Золотая пыль. 13 - Любаша-душечка

     Ранее:
     08 - «Живанул дважды»
     09 - Куликан
     10 - Панчер
     11 - Миля. Мила
     12 - «Наворопутил»


     То была первая моя журналистская зима. Снимал материал про лесозаготовительную компанию. Про самую крупную в наших краях, напрямую торговавшую красной дальневосточной лиственницей с Японией. Во главе предприятия стоял холеный рафинированный интеллигент, кажется, с глубокими венгерскими корнями. «Жизнь, черт побери, удалась!» — глядя на этого человека, общаясь с ним, делаешь именно такой вывод. Нет, не завидуешь, а лишь досадуешь: сколько сил человек кладет на то, чтобы нести людям, даже таким мелким винтикам в общественном механизме, как я, заезжий журналюга, эту свою успешность. Встретились мы с «Мистером Успех» на базе в северном городке. Затем вместе отправились на его новеньком черном джипе, ведомом лихим молдаванином, на нижний склад, где хуго-босс настоятельно рекомендовал снять горы привезенного из тайги первоклассного кругляка. Сняли со всех сторон, как опять же рекомендовал Успех. И это уже раздражало: зачем столь успешному такая мелкая слава, ведь мы с оператором далеко не с центрального телевидения. Наше раздражение он почувствовал и, в общем, разумно заметил: «А вдруг ваш материал запросит центральный канал, ведь бывает же, и нередко, а москвичи поймут, что вы схалтурили». Словом, умный. Зрячий. Но мы уже закусили удила. Отпустило, когда пообедали на капоте хозяйского джипа, запив бутерброды с ветчиной и икрой дорогим коньяком. На дальнюю лесосеку ехали весело.
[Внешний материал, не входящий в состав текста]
-- ==== Sys2Proof/Machine/Captures.lean ====
section
/-! DEFINITION. The capture buffer's requests: SNAPSHOT, READ_CAPTURE and DISCARD_CAPTURE. -/

namespace Sys2Proof.Machine

/-- The capture of all 32 records at this instant for owner `σ` (R144). -/
def State.captureNow (s : State) (σ : SessId) : Capture :=
  { owner := σ, time := s.now, entries := Vector.ofFn fun x => captureEntryOf (s.source x)
    pagesRead := Vector.replicate 4 false }

/-- The contents of a SNAPSHOT reply, OK or HELD (R144, R145). -/
def snapshotContents (c : Capture) : List Byte := word32 c.time ++ [byteOf c.owner.val]

/-- SNAPSHOT (R144, R145). The expiries of the latest tick reach the source table before the copy (R146). -/
def ownSnapshot : Owner := fun σ _ s =>
  match s.capture with
  | some c => { status := .held, contents := snapshotContents c, next := s }
  | none =>
    let t := s.flushExpiries
    let c := t.captureNow σ
    .ok (snapshotContents c) (t.setCapture (some c))

/-- A capture with page `p` added to its pages read: released by the read that completes the set (R147, R148). -/
def Capture.afterRead (c : Capture) (p : Fin 4) : Option Capture :=
  let pages := c.pagesRead.set p true
  if (List.finRange 4).all fun q => pages[q] then none else some { c with pagesRead := pages }

/-- READ_CAPTURE (R147, R148). -/
def ownReadCapture : Owner := fun σ payload s =>
  match readPage payload with
  | none => .refuse .badField s
  | some p =>
    match s.capture with
    | none => .refuse .captureEmpty s
    | some c =>
      if c.owner = σ then .ok (pageContents c p) (s.setCapture (c.afterRead p)) else .refuse .captureBusy s

/-- DISCARD_CAPTURE (R149). -/
def ownDiscardCapture : Owner := fun σ _ s =>
  match s.capture with
  | none => .refuse .captureEmpty s
  | some c =>
    if c.owner = σ then .ok [pagesByte c.pagesRead] (s.setCapture none) else .refuse .captureBusy s

/-- The command SNAPSHOT. -/
def execSnapshot (sess tag : Byte) (payload : List Byte) (s : State) : Host.Outcome State Fault Refusal :=
  .next (s.goodFrame ownSnapshot { sess := sess, type := Request.snapshot.code, tag := tag, payload := payload })

/-- The command READ_CAPTURE. -/
def execReadCapture (sess tag : Byte) (payload : List Byte) (s : State) : Host.Outcome State Fault Refusal :=
  .next (s.goodFrame ownReadCapture { sess := sess, type := Request.readCapture.code, tag := tag, payload := payload })

/-- The command DISCARD_CAPTURE. -/
def execDiscardCapture (sess tag : Byte) (payload : List Byte) (s : State) : Host.Outcome State Fault Refusal :=
  .next (s.goodFrame ownDiscardCapture { sess := sess, type := Request.discardCapture.code, tag := tag, payload := payload })

end Sys2Proof.Machine
end

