-- ==== Sys2Proof/Machine/LinkEvents.lean ====
section
/-! DEFINITION. The happenings of the link: UNKNOWN_TYPE, OVERRUN, FRAME_FAULT, GAP_EXCEEDED, CHARACTER_COMPLETED, PICK
and END_OF_FRAME. -/

namespace Sys2Proof.Machine

/-- The owner of each request type. -/
def Request.owner : Request → Owner
  | .configSource => ownConfigSource
  | .setAdmission => ownSetAdmission
  | .configLine => ownConfigLine
  | .configTimer => ownConfigTimer
  | .startTimer => ownStartTimer
  | .stopTimer => ownStopTimer
  | .setTimebase => ownSetTimebase
  | .setAlert => ownSetAlert
  | .reset => ownReset
  | .querySource => ownQuerySource
  | .queryLines => ownQueryLines
  | .queryTimer => ownQueryTimer
  | .readTime => ownReadTime
  | .querySession => ownQuerySession
  | .snapshot => ownSnapshot
  | .readCapture => ownReadCapture
  | .discardCapture => ownDiscardCapture
  | .openSession => ownOpen
  | .close => ownClose
  | .setSession => ownSetSession
  | .resume => ownResume
  | .accept => ownAccept
  | .returnOffer => ownReturn
  | .done => ownDone
  | .doneTop => ownDoneTop

/-- The owner of a TYPE code; a code that names no request fails step 2 before any owner is asked (R176). -/
def ownerOfCode (type : Byte) : Owner :=
  match Request.ofCode type with
  | some r => r.owner
  | none => fun _ _ s => .refuse .unknownType s

/-- A good frame of any TYPE (R159, R171: the receiver passes every TYPE on). -/
def State.anyGoodFrame (s : State) (f : ReqFrame) : State := s.goodFrame (ownerOfCode f.type) f

/-- UNKNOWN_TYPE (R176). -/
def execUnknownType (type sess tag : Byte) (payload : List Byte) (s : State) : Host.Outcome State Fault Refusal :=
  .next (s.anyGoodFrame { sess := sess, type := type, tag := tag, payload := payload })

/-- OVERRUN (R159): with a free slot there is no overrun, and nothing changes (log entry 6). -/
def execOverrun (sess tag : Byte) (s : State) : Host.Outcome State Fault Refusal :=
  if s.isRunning ∧ s.freeSlot = none then .next (s.hunt.takeOverrun sess tag) else .next s

/-- FRAME_FAULT (R157): every cause has the one effect. -/
def execFrameFault (cause : FaultCause) (s : State) : Host.Outcome State Fault Refusal :=
  match cause with
  | .lenAbove _ | .crcDisagrees | .characterError => if s.isRunning then .next s.takeFault else .next s

/-- GAP_EXCEEDED (R158): the gap timer runs from the end of a character inside a frame to the next start bit. -/
def execGapExceeded (s : State) : Host.Outcome State Fault Refusal :=
  match s.isRunning, s.receiver.gapTimer with
  | true, some t => .next (s.reach t).takeFault
  | _, _ => .next s

/-! ## Characters (R156) -/

/-- The receiver goes on inside a frame, and the gap timer starts at the end of this character (R156, R158). -/
def State.intoFrame (s : State) (f : Framing) : State :=
  s.setReceiver { s.receiver with framing := f, gapTimer := some (s.clock + Config.interByteGap) }

/-- A character with a good stop bit completes (R156, R157, R159). -/
def State.takeCharacter (s : State) (v : Byte) : State :=
  match s.receiver.framing with
  | .hunt => if v = Config.sync then s.intoFrame .headerLen else s
  | .headerLen => if v.toNat ≤ Config.maxRequestLen then s.intoFrame (.headerSess v) else s.takeFault
  | .headerSess len => s.intoFrame (.headerType len v)
  | .headerType len sess => s.intoFrame (.headerTag len sess v)
  | .headerTag len sess type =>
    if len = 0 then s.intoFrame (.checkLow len sess type v []) else s.intoFrame (.payload len sess type v [])
  | .payload len sess type tag taken =>
    let all := taken ++ [v]
    if all.length < len.toNat then s.intoFrame (.payload len sess type tag all)
    else s.intoFrame (.checkLow len sess type tag all)
  | .checkLow len sess type tag taken => s.intoFrame (.checkHigh len sess type tag taken v)
  | .checkHigh len sess type tag taken low =>
    if [low, v] = crcBytes (len :: sess :: type :: tag :: taken) then
      s.anyGoodFrame { sess := sess, type := type, tag := tag, payload := taken }
    else s.takeFault

/-- A start bit stops the gap timer (R158). -/
def State.takeStartBit (s : State) : State := s.setReceiver { s.receiver with gapTimer := none }

/-- CHARACTER_COMPLETED (R153, R156, R158): the start bit stops the gap timer; at the end of the stop bit the character is
taken, or, with a character error, discarded in HUNT and a frame fault in a frame. A completion with no start bit sent
before it stands for both moments (log entry 11). -/
def execCharacterCompleted (v : Byte) (moment : CharacterMoment) (s : State) : Host.Outcome State Fault Refusal :=
  if s.isRunning then
    match moment with
    | .startBit => .next s.takeStartBit
    | .completed true => .next (s.takeCharacter v)
    | .completed false => if s.receiver.framing = .hunt then .next s else .next s.takeFault
  else .next s

/-! ## The transmitter -/

/-- PICK (R163, R164): taken while LTX is idle; LTX is held high while the part is held in reset (R168). -/
def execPick (s : State) : Host.Outcome State Fault Refusal :=
  if s.isRunning ∧ s.transmitter.frame = none then .next s.pickFrame else .next s

/-- END_OF_FRAME (R166): with no frame in transmission none can end, and nothing changes (log entry 6). -/
def execEndOfFrame (order : EndOrder) (s : State) : Host.Outcome State Fault Refusal :=
  match s.isRunning, s.transmitter.frame with
  | true, some f => .next (s.frameEnded f.kind order)
  | _, _ => .next s

end Sys2Proof.Machine
end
     Добрались небыстро. Мистер Успех познакомил с командой, мы записали интервью с начальником участка, с лучшим вальщиком, лучшим трелевщиком… а дальше хватали, вели, ставили перед камерой о трех ногах всех подряд, лишь бы выглядел человек пристойно.
     — …А это…— заговорщически подмигнул мне Мистер, подведя к поварихе участка, — наша достопримечательность. Рекомендую: лучший повар нашего предприятия Любаша. Будто на собрании масонской ложи, отгородившись развернутой ладонью от виновато глядящей на босса достопримечательности, прошипел мне прямо в ухо: — Если сумеешь договориться на темную ноченьку, не пожалеешь, очень рекомендую. — Успех словно бы ввернул лампочку в патрон, такой у него характерный жест, когда желает на чем-либо сделать акцент. И удалился, ловко впрыгнув в ожидавший его джип. Не знаю почему, но не нравилось мне все это с самого начала. И обращение с аборигенкой. И обращение с мужиками, как с крепостными.
     — …Далоба, — протянула мне крохотную ручонку некрасивая, да еще и полоротая повариха лет сорока. — Любаса. — И тотчас всплеснула руками: — Вот заговолилася с вами тута, а у меня молоко сбезыт: без молосьного супа музыки ни встают, ни лозацца.
     Я насторожился. После такой подготовительной речи начальника, хоть и короткой, в каждом самом простом слове начинаешь искать подвох либо интригу. Но повариха ничего такого за собой словно бы и не замечала. Между тем сказанное Любашей в развитие темы Лариошу, тогда еще малоопытного раздолбая, добило.
     — Хос, поколи длов, — предложила свою культурную программу Любаша. — Музыки когда лезут ибасса, так влут подлые: «Любуска-длузок… то да сё». Цё только от этих засланцев не наслусаисся. Блехуны, млять. А как плосю длов наколоть — «Посла ты на куй!» Ты тозэ ведь плидес, а? — осклабилась добрая душа, в другой раз явив мне откровенно проблемный ротик. — Плидес, собака, — уверенно подытожила Люба-повариха результат нашего в целом короткого общения. В другом случае посоветовал бы ей знакомого дантиста: дерет семь шкур, сволочь, но работает, как бог. А тут я даже и не знал, что сказать.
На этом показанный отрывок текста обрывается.